ACTIVITY:
Only the lines from the one with "(tenantNames.contains l.desc.name &&" through the last belong in the output; print them exactly as given below.

(Items from a data source)

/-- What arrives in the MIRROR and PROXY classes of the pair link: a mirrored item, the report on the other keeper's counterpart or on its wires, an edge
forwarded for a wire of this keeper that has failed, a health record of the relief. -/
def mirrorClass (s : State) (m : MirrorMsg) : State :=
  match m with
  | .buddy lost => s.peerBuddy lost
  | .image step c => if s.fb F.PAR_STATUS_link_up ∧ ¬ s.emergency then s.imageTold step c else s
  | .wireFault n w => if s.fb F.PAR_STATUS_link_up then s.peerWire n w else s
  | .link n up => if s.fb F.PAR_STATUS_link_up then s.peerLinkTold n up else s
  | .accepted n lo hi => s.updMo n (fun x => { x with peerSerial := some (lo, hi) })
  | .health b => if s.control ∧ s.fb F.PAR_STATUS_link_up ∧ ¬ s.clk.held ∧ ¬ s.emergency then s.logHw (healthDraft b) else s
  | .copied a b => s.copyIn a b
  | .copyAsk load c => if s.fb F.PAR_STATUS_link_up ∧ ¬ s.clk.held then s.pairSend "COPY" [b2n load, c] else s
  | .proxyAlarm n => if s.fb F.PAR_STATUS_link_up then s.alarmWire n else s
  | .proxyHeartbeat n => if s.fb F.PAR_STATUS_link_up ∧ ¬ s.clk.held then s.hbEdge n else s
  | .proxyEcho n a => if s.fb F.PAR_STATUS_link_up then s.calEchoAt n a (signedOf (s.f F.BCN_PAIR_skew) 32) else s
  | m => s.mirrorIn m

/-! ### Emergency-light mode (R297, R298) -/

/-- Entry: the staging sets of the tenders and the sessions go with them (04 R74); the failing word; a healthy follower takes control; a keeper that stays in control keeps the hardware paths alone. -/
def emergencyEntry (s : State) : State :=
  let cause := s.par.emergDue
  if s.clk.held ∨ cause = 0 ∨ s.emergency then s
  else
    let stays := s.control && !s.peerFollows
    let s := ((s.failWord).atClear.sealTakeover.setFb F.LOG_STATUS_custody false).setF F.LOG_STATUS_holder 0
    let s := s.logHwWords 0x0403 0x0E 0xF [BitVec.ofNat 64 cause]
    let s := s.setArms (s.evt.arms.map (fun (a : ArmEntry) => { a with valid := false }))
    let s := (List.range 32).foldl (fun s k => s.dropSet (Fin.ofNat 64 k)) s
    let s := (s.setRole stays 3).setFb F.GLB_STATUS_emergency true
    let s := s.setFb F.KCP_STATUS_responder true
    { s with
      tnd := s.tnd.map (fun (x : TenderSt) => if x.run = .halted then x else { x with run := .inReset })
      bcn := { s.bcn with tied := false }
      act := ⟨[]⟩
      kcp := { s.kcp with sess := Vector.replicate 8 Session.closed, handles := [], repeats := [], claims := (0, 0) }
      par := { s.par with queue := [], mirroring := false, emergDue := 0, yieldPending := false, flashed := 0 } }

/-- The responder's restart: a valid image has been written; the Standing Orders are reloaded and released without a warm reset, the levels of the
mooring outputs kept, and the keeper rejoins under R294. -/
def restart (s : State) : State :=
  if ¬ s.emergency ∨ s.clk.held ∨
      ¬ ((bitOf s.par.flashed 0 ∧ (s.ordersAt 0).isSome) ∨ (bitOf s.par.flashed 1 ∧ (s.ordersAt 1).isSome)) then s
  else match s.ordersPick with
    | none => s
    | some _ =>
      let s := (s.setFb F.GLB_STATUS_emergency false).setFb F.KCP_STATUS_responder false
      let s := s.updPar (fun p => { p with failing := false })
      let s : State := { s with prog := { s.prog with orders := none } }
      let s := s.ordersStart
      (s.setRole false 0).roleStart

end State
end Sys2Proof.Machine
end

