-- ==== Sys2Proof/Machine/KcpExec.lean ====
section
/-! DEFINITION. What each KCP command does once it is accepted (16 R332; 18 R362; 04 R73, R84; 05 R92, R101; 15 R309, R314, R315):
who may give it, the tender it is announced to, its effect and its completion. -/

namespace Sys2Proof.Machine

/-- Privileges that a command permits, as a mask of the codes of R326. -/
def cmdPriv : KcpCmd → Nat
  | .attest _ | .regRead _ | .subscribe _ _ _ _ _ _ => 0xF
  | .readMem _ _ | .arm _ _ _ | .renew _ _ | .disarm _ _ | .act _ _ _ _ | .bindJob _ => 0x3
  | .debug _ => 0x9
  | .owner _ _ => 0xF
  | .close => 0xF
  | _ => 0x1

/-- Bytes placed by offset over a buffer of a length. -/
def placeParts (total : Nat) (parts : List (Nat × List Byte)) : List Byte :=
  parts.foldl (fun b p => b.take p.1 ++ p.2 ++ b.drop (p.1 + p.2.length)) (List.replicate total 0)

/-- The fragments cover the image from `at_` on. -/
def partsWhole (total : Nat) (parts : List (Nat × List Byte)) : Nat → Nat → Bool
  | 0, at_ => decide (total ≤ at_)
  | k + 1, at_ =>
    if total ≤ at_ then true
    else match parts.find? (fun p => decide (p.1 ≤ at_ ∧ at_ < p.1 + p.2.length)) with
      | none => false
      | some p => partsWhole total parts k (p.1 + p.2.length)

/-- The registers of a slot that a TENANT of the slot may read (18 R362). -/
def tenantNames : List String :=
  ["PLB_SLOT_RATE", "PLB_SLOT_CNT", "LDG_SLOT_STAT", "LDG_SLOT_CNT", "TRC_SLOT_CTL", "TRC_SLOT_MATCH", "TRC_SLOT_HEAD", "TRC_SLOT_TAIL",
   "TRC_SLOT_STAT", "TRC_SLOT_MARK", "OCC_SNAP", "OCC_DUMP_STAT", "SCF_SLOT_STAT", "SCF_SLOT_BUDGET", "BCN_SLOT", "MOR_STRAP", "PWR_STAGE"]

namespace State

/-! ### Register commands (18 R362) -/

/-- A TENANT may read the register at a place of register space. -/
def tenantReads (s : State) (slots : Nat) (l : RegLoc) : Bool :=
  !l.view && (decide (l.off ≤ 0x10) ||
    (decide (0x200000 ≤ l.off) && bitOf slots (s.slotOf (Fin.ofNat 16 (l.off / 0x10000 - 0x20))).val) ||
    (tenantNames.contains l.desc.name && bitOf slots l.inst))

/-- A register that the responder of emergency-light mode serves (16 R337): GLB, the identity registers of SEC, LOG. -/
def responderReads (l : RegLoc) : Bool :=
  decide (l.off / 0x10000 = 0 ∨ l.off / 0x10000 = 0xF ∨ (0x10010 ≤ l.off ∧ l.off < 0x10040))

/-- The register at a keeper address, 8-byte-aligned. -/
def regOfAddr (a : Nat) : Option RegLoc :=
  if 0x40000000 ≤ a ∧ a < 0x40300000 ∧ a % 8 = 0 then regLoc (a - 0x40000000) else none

SOLUTION TO THE EXERCISE:
    (tenantNames.contains l.desc.name && bitOf slots l.inst))

/-- A register that the responder of emergency-light mode serves (16 R337): GLB, the identity registers of SEC, LOG. -/
def responderReads (l : RegLoc) : Bool :=
  decide (l.off / 0x10000 = 0 ∨ l.off / 0x10000 = 0xF ∨ (0x10010 ≤ l.off ∧ l.off < 0x10040))

/-- The register at a keeper address, 8-byte-aligned. -/
def regOfAddr (a : Nat) : Option RegLoc :=
  if 0x40000000 ≤ a ∧ a < 0x40300000 ∧ a % 8 = 0 then regLoc (a - 0x40000000) else none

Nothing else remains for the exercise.